What to produce
Line by line, retype the data exactly as it is given.

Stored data
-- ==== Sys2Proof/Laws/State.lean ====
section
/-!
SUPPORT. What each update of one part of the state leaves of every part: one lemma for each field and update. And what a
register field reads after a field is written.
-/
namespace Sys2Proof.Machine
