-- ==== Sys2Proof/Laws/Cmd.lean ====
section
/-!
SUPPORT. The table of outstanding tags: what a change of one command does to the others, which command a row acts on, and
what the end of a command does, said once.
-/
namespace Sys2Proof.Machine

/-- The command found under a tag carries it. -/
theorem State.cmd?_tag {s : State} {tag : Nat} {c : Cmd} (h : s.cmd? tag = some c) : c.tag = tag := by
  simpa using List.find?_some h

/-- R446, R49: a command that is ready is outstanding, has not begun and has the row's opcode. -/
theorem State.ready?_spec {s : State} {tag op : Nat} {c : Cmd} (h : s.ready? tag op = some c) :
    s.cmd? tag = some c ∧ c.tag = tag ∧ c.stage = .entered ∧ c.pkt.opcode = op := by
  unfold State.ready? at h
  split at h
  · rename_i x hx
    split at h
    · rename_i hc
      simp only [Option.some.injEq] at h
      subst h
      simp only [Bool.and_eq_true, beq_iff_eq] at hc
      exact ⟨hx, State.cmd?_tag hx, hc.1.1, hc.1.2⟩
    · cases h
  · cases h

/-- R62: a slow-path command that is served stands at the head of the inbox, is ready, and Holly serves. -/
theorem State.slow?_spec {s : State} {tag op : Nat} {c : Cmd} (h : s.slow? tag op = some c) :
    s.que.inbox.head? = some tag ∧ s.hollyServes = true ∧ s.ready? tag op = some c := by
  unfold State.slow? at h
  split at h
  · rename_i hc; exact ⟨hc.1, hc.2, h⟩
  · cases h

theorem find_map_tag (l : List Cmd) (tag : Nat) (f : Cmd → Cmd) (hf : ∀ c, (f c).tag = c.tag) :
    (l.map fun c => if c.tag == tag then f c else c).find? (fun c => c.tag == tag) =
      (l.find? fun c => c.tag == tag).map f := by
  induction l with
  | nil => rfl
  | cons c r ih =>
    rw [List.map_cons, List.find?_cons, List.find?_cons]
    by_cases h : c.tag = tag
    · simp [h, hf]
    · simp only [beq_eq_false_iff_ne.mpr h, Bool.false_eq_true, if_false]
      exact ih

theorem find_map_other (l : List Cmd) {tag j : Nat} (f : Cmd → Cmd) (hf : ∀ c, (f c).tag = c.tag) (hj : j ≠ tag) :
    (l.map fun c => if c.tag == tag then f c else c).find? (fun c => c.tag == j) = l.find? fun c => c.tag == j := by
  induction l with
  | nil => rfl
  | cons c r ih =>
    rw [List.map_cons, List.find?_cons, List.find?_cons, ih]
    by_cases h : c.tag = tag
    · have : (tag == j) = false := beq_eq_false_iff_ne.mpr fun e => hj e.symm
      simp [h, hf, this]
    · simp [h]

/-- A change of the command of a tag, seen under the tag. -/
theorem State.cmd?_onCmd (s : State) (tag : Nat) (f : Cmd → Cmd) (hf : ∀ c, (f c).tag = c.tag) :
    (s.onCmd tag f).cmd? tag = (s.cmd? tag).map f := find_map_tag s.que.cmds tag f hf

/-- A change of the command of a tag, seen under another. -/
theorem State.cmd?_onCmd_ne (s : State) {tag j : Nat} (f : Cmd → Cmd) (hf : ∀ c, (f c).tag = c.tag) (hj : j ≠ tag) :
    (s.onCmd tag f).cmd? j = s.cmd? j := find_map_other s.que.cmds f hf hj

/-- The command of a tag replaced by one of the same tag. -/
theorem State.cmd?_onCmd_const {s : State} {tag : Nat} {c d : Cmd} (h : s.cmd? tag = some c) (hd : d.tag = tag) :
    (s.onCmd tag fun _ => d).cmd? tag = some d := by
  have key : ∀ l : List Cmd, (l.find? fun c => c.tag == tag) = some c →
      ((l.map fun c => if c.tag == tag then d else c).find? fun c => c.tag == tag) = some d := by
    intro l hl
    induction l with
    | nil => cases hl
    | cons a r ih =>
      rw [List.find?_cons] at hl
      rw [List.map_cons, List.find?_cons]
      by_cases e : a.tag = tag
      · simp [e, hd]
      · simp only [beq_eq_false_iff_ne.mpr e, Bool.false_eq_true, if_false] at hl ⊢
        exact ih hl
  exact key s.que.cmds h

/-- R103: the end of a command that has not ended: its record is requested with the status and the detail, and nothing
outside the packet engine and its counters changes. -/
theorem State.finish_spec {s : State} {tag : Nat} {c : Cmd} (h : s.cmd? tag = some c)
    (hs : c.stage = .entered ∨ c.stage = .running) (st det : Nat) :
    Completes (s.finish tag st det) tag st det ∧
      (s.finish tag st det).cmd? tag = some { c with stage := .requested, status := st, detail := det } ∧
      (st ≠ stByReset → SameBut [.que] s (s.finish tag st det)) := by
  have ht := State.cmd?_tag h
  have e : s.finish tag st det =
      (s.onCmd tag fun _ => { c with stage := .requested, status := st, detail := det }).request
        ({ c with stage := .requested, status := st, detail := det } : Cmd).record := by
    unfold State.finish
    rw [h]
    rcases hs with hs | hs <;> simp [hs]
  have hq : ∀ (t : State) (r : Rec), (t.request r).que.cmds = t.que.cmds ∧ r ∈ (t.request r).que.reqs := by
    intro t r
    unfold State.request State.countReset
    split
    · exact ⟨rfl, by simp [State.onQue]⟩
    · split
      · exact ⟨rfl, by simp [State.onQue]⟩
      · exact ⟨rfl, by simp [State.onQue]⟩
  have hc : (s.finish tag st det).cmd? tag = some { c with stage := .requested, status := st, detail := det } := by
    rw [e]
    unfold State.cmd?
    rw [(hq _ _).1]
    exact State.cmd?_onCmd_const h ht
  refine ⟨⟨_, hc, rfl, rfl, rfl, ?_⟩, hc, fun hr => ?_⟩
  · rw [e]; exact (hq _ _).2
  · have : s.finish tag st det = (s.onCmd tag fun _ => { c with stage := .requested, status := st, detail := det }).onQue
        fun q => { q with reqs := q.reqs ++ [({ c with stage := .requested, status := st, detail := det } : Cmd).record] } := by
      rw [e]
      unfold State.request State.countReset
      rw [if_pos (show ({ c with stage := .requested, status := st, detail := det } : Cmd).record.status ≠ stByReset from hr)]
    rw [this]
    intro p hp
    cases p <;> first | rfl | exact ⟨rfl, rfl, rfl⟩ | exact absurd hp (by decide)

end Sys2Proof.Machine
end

Response
-- ==== Sys2Proof/Laws/State.lean ====
section
/-!
SUPPORT. What each update of one part of the state leaves of every part: one lemma for each field and update. And what a
register field reads after a field is written.
-/
namespace Sys2Proof.Machine
-- ==== Sys2Proof/Laws/Cmd.lean ====
section
/-!
SUPPORT. The table of outstanding tags: what a change of one command does to the others, which command a row acts on, and
what the end of a command does, said once.
-/
namespace Sys2Proof.Machine

/-- The command found under a tag carries it. -/
theorem State.cmd?_tag {s : State} {tag : Nat} {c : Cmd} (h : s.cmd? tag = some c) : c.tag = tag := by
  simpa using List.find?_some h

/-- R446, R49: a command that is ready is outstanding, has not begun and has the row's opcode. -/
theorem State.ready?_spec {s : State} {tag op : Nat} {c : Cmd} (h : s.ready? tag op = some c) :
    s.cmd? tag = some c ∧ c.tag = tag ∧ c.stage = .entered ∧ c.pkt.opcode = op := by
  unfold State.ready? at h
  split at h
  · rename_i x hx
    split at h
    · rename_i hc
      simp only [Option.some.injEq] at h
      subst h
      simp only [Bool.and_eq_true, beq_iff_eq] at hc
      exact ⟨hx, State.cmd?_tag hx, hc.1.1, hc.1.2⟩
    · cases h
  · cases h

/-- R62: a slow-path command that is served stands at the head of the inbox, is ready, and Holly serves. -/
theorem State.slow?_spec {s : State} {tag op : Nat} {c : Cmd} (h : s.slow? tag op = some c) :
    s.que.inbox.head? = some tag ∧ s.hollyServes = true ∧ s.ready? tag op = some c := by
  unfold State.slow? at h
  split at h
  · rename_i hc; exact ⟨hc.1, hc.2, h⟩
  · cases h

theorem find_map_tag (l : List Cmd) (tag : Nat) (f : Cmd → Cmd) (hf : ∀ c, (f c).tag = c.tag) :
    (l.map fun c => if c.tag == tag then f c else c).find? (fun c => c.tag == tag) =
      (l.find? fun c => c.tag == tag).map f := by
  induction l with
  | nil => rfl
  | cons c r ih =>
    rw [List.map_cons, List.find?_cons, List.find?_cons]
    by_cases h : c.tag = tag
    · simp [h, hf]
    · simp only [beq_eq_false_iff_ne.mpr h, Bool.false_eq_true, if_false]
      exact ih

theorem find_map_other (l : List Cmd) {tag j : Nat} (f : Cmd → Cmd) (hf : ∀ c, (f c).tag = c.tag) (hj : j ≠ tag) :
    (l.map fun c => if c.tag == tag then f c else c).find? (fun c => c.tag == j) = l.find? fun c => c.tag == j := by
  induction l with
  | nil => rfl
  | cons c r ih =>
    rw [List.map_cons, List.find?_cons, List.find?_cons, ih]
    by_cases h : c.tag = tag
    · have : (tag == j) = false := beq_eq_false_iff_ne.mpr fun e => hj e.symm
      simp [h, hf, this]
    · simp [h]

/-- A change of the command of a tag, seen under the tag. -/
theorem State.cmd?_onCmd (s : State) (tag : Nat) (f : Cmd → Cmd) (hf : ∀ c, (f c).tag = c.tag) :
    (s.onCmd tag f).cmd? tag = (s.cmd? tag).map f := find_map_tag s.que.cmds tag f hf

/-- A change of the command of a tag, seen under another. -/
theorem State.cmd?_onCmd_ne (s : State) {tag j : Nat} (f : Cmd → Cmd) (hf : ∀ c, (f c).tag = c.tag) (hj : j ≠ tag) :
    (s.onCmd tag f).cmd? j = s.cmd? j := find_map_other s.que.cmds f hf hj

/-- The command of a tag replaced by one of the same tag. -/
theorem State.cmd?_onCmd_const {s : State} {tag : Nat} {c d : Cmd} (h : s.cmd? tag = some c) (hd : d.tag = tag) :
    (s.onCmd tag fun _ => d).cmd? tag = some d := by
  have key : ∀ l : List Cmd, (l.find? fun c => c.tag == tag) = some c →
      ((l.map fun c => if c.tag == tag then d else c).find? fun c => c.tag == tag) = some d := by
    intro l hl
    induction l with
    | nil => cases hl
    | cons a r ih =>
      rw [List.find?_cons] at hl
      rw [List.map_cons, List.find?_cons]
      by_cases e : a.tag = tag
      · simp [e, hd]
      · simp only [beq_eq_false_iff_ne.mpr e, Bool.false_eq_true, if_false] at hl ⊢
        exact ih hl
  exact key s.que.cmds h

/-- R103: the end of a command that has not ended: its record is requested with the status and the detail, and nothing
outside the packet engine and its counters changes. -/
theorem State.finish_spec {s : State} {tag : Nat} {c : Cmd} (h : s.cmd? tag = some c)
    (hs : c.stage = .entered ∨ c.stage = .running) (st det : Nat) :
    Completes (s.finish tag st det) tag st det ∧
      (s.finish tag st det).cmd? tag = some { c with stage := .requested, status := st, detail := det } ∧
      (st ≠ stByReset → SameBut [.que] s (s.finish tag st det)) := by
  have ht := State.cmd?_tag h
  have e : s.finish tag st det =
      (s.onCmd tag fun _ => { c with stage := .requested, status := st, detail := det }).request
        ({ c with stage := .requested, status := st, detail := det } : Cmd).record := by
    unfold State.finish
    rw [h]
    rcases hs with hs | hs <;> simp [hs]
  have hq : ∀ (t : State) (r : Rec), (t.request r).que.cmds = t.que.cmds ∧ r ∈ (t.request r).que.reqs := by
    intro t r
    unfold State.request State.countReset
    split
    · exact ⟨rfl, by simp [State.onQue]⟩
    · split
      · exact ⟨rfl, by simp [State.onQue]⟩
      · exact ⟨rfl, by simp [State.onQue]⟩
  have hc : (s.finish tag st det).cmd? tag = some { c with stage := .requested, status := st, detail := det } := by
    rw [e]
    unfold State.cmd?
    rw [(hq _ _).1]
    exact State.cmd?_onCmd_const h ht
  refine ⟨⟨_, hc, rfl, rfl, rfl, ?_⟩, hc, fun hr => ?_⟩
  · rw [e]; exact (hq _ _).2
  · have : s.finish tag st det = (s.onCmd tag fun _ => { c with stage := .requested, status := st, detail := det }).onQue
        fun q => { q with reqs := q.reqs ++ [({ c with stage := .requested, status := st, detail := det } : Cmd).record] } := by
      rw [e]
      unfold State.request State.countReset
      rw [if_pos (show ({ c with stage := .requested, status := st, detail := det } : Cmd).record.status ≠ stByReset from hr)]
    rw [this]
    intro p hp
    cases p <;> first | rfl | exact ⟨rfl, rfl, rfl⟩ | exact absurd hp (by decide)

end Sys2Proof.Machine
end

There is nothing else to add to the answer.